許沅媃抱著孩子從碼頭上走下來,海風吹起她的裙襬和碎髮,日光落在她白得幾乎透明的皮膚上,像是給她整個人鍍了一層柔和的光。
她沒有化妝,臉上乾乾淨淨的,可那張臉放在哪兒都讓人挪不開眼,眉眼精緻得像畫上去的,笑起來的時候兩個梨渦淺淺地漾在嘴角邊,甜得膩人。
江清禾的胸口像是被什麼東西堵住了,悶悶的,喘不上氣。
她想起前些天在飯桌上,傅京屹提起妻子時嘴角那點藏都藏不住的笑意。
他說“她像兔子,呆,可愛”——她當時還安慰自己,一個縣城來的姑娘能有什麼好看的?不過是男人新鮮罷了。
可現在她親眼看見了。
那種漂亮不是她江清禾這種精心打扮出來的好看,是一種渾然天成的、連她自己都挑不出毛病的漂亮。
江清禾咬著唇,看著許沅媃從她面前走過,擦肩而過的時候帶起一陣淡淡的香味,像是奶香混著一點點甜。
她看見許沅媃低頭跟懷裡的孩子說話,聲音又輕又軟,眉眼彎彎的,像是根本不覺得周圍那些目光有什麼好在意的。
她身後,傅京屹提著行李跟上來,自然地走到她旁邊,把樾仔從她懷裡接過來,另一隻手空出來牽住了她的手。
動作流暢得像做過一萬遍,沒有絲毫刻意的痕跡。
江清禾看著那隻扣在一起的手,看著傅京屹偏頭跟許沅媃說話時垂下的眼睫,看著他嘴角那一點淡淡的、放鬆的弧度,她的手指攥得發白。
她從來沒見過傅京屹這樣。
他在營裡永遠是冷著一張臉,對誰都是那副不鹹不淡的模樣,連對她爸說話也只是客客氣氣的,沒有半分多餘的情緒。
可現在他站在那個女人旁邊,整個人都像卸下了什麼東西,眉眼間那層硬邦邦的殼像是被太陽曬化了,露出了底下的柔軟。
江清禾閉了一下眼。
她在心裡告訴自己——沒關係。
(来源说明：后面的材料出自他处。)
-- ==== Sys2Proof/Machine/MpOps.lean ====
section
/-! DEFINITION. Memory requests after their issue (R133, R142, R143, R148, R149, R269 to R271, R434): which request a port
issues, what a reply does for the user of a request, reissue and failure for good, flash reads (R159). -/

namespace Sys2Proof.Machine

/-! ## Issue (R258, R259, R364) -/

def slotOfPart (s : State) (d : Nat) : Option Nat := (partOf s d).bind (·.slot)

/-- Rate of the bucket of a request, in MB/s; 0 is unregulated. -/
def bucketRate (s : State) (r : Req) : Nat :=
  match slotOfPart s r.part with
  | some p => valP s 7 (if r.write then 0x71 else 0x70) (12 * p + r.port) r.part
  | none => 0

def bucketDepth (s : State) (r : Req) : Nat :=
  match slotOfPart s r.part with
  | some p => valP s 7 0x72 (12 * p + r.port) r.part
  | none => 0

def bucketKey (s : State) (r : Req) : Nat := 12 * (slotOfPart s r.part).getD 8 + r.port

/-- A request is eligible (R258): token counts are kept in parts of 1/400 byte, as offsets from a full bucket. -/
def eligible (s : State) (r : Req) : Bool :=
  r.free || bucketRate s r = 0 ||
    decide (0 < ((400 * bucketDepth s r : Nat) : Int) + (if r.write then s.mp.wrBucket else s.mp.rdBucket).getD (bucketKey s r) 0)

/-- A CLAMPED partition is runnable (R262). -/
def runnable (P : Part) : Bool :=
  P.st == .clamped && (clampVal P 6 0x22 0 0 != P.rqTail || P.hostNext.isSome || P.inStep || P.saved.any (fun e => e.2.st == .ready && !P.backlog.any (fun b => b.ctx == some e.1))) &&
    (!P.clampedBlocked || !P.lrb.any (fun e => e.2.st == 1)) && !P.storeFailed

/-- Every resident partition is RUNNING and blocked while a CLAMPED one is runnable (R273). -/
def allBlocked (s : State) : Bool :=
  !(residents s).isEmpty && (residents s).all (fun e => e.2.st == .running && e.2.blocked) && s.parts.any (fun e => runnable e.2)

/-- A new TR request of the partition may not issue (R269, R273). -/
def trStopped (s : State) (r : Req) : Bool :=
  r.tier == 3 && r.issues == 0 &&
    (allBlocked s || (match partOf s r.part with | some P => !P.lrbQueue.isEmpty | none => false))

/-- Two requests touch one 64 B line where either is a write (R364). -/
def conflicts (a b : Req) : Bool :=
  a.tier == b.tier && (a.write || b.write) && decide (a.addr / 64 < (b.addr + b.bytes + 63) / 64) && decide (b.addr / 64 < (a.addr + a.bytes + 63) / 64)

/-- Tags in use on a port: outstanding, in quarantine, or reserved to a Late Reply Bin entry. -/
def tagsUsed (s : State) (m : Nat) : List Nat :=
  (s.mp.out.filter (fun r => r.port == m)).map (fun r => r.tag) ++ (s.mp.quar.filter (fun q => q.port == m)).map (fun q => q.tag) ++
    s.parts.flatMap (fun e => (e.2.lrb.filter (fun x => x.2.st == 1 && x.2.req.port == m)).map (fun x => x.2.req.tag) ++
      (e.2.lrbQueue.filter (fun r => r.port == m)).map (fun r => r.tag))

def freeTag (s : State) (m : Nat) : Option Nat := let u := tagsUsed s m; (List.range 2048).find? (fun t => !u.contains t)

/-- The scheduling priority of a request's partition: CLASS, and 5 for requests of the device. -/
def reqPrio (s : State) (r : Req) : Nat :=
  match slotOfPart s r.part with
  | some p => valP s 7 0x21 p r.part
  | none => 5

/-- A request may issue: Kindling and the pool phase of a partition stop at its effect point (R126, R261); copies, writes
of structures and the device's own requests go on (Table PART-8). An update of a T1 image whose PIN_TRN stands at its top waits
(R136). -/
def mayIssue (s : State) (r : Req) : Bool :=
  match r.use with
  | .kindle d _ _ => (partOf s d).any (fun P => P.st == .running)
  | .pool d _ => (partOf s d).any (fun P => P.st == .running)
  | .upd x => !(r.tier == 0 && pinFull s x 2)
  | _ => true

/-- Requests outstanding on any port, those of the Late Reply Bins among them. -/
def outstanding (s : State) : List Req :=
  s.mp.out ++ s.parts.flatMap (fun e => (e.2.lrb.filter (fun x => x.2.st == 1)).map (fun x => x.2.req) ++ e.2.lrbQueue)

/-- The request that port `m` issues next (R259), and whether it borrows. -/
def nextIssue (s : State) (m : Nat) : Option (Req × Bool) :=
  let ready := s.mp.waiting.filter (fun r => r.port == m && r.tier != 2 && mayIssue s r && !trStopped s r && !(outstanding s).any (conflicts r))
  let last := s.mp.lastSlot.getD m 7
  let rank (r : Req) : Nat := (r.qos * 8 + reqPrio s r) * 16 + ((slotOfPart s r.part).getD 8 + 16 - last - 1) % 9
  let best (l : List Req) : Option Req := (sortBy rank l).head?
  match best (ready.filter (eligible s)) with
  | some r => some (r, false)
  | none =>
    if s.mp.waiting.any (fun r => r.port == m && r.tier != 2 && eligible s r && mayIssue s r) then none
    else (best (ready.filter (fun r => match slotOfPart s r.part with | some p => valP s 7 0x73 p r.part == 1 | none => false))).map (fun r => (r, true))

/-- An update write of a T1 image holds PIN_TRN from its first issue to its end (R136, R211). -/
def issuePin (s : State) (r : Req) : State :=
  match r.use with
  | .upd x => if r.tier = 0 && r.issues = 0 then pin s x 2 else s
  | _ => s

def endPin (s : State) (r : Req) : State :=
  match r.use with
  | .upd x => if r.tier = 0 then unpin s x 2 else s
  | _ => s

/-- Issue: a tag, the charge, the pin and the outstanding set. -/
def issueReq (s : State) (r : Req) (borrow : Bool) : State :=
  match freeTag s r.port with
  | none => s
  | some t =>
    let charge := !r.free && !borrow && bucketRate s r != 0
    let cost : Int := ((400 * r.bytes : Nat) : Int)
    let upd (b : Tab Int) : Tab Int := b.set 0 (bucketKey s r) (b.getD (bucketKey s r) 0 - cost)
    let s1 := issuePin (if borrow then bumpD s Cnt.regBorrow r.part 1 else s) r
    { s1 with mp := { s1.mp with
        waiting := s1.mp.waiting.filter (fun x => x.id != r.id)
        out := s1.mp.out ++ [{ r with tag := t, first := if r.issues = 0 then s.mp.mgmt else r.first }]
        rdBucket := if charge && !r.write then upd s1.mp.rdBucket else s1.mp.rdBucket
        wrBucket := if charge && r.write then upd s1.mp.wrBucket else s1.mp.wrBucket
        tagPart := s1.mp.tagPart.put (2048 * r.port + t) r.part
        lastSlot := match slotOfPart s r.part with
          | some p => s1.mp.lastSlot.put r.port p
          | none => s1.mp.lastSlot } }

/-! ## Users of a request -/

/-- Kindling items that wait for the fill of an extent: partition, placement number, item. -/
def fillWaiters (s : State) (x : Nat) : List (Nat × Nat × Nat) :=
  s.parts.flatMap (fun e => e.2.units.flatMap (fun u =>
    (List.zip (List.range u.items.length) u.items).filterMap (fun i =>
      if i.2.xs.contains x && i.2.owed == 0 && i.2.st == 0 then some (e.1, u.place, i.1) else none)))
她爸是政委,她從小在這島上長大,根正苗紅,和傅京屹低頭不見抬頭見。
一個剛來的、什麼都不懂的縣城姑娘,能在這裡待幾天?
她睜開眼,目光落在許沅媃的背影上,看著那抹藍色裙襬在風中輕輕晃動,像是某種無聲的宣告。
她攥緊拳頭,轉身從榕樹後面走開,腳步又急又快,帶著一種不甘心的、悶悶的力道。
身後的碼頭上海風還在吹,遠處傳來誰家媳婦喊孩子回家吃飯的聲音。
許沅媃不知道身後發生了什麼。
她正被傅京屹牽著,順著家屬院的小路往前走,樾仔趴在爸爸肩頭,正伸手去夠路邊一朵開得正盛的野花。
她回頭看了一眼海面,又轉回來,輕輕晃了晃兩個人扣在一起的手,聲音帶著一絲雀躍:“傅京屹,我們的房子在哪兒呀?”
傅京屹偏頭看了她一眼,看著她亮晶晶的眼睛和翹起的嘴角,伸手替她擋了一下從樹蔭縫隙裡漏下來的光:“前面那排,第三棟。”
許沅媃順著他的目光看過去,看見一棟灰瓦白牆的小房子,門口有一小塊空地,旁邊種著一棵不知名的樹,正開著細碎的小白花。
她彎起眼睛笑了一下,然後拉著傅京屹的手,帶著樾仔,朝那棟小房子走去。
身後的海風還在吹著,把她和樾仔的笑聲一併捲進了午後的陽光裡。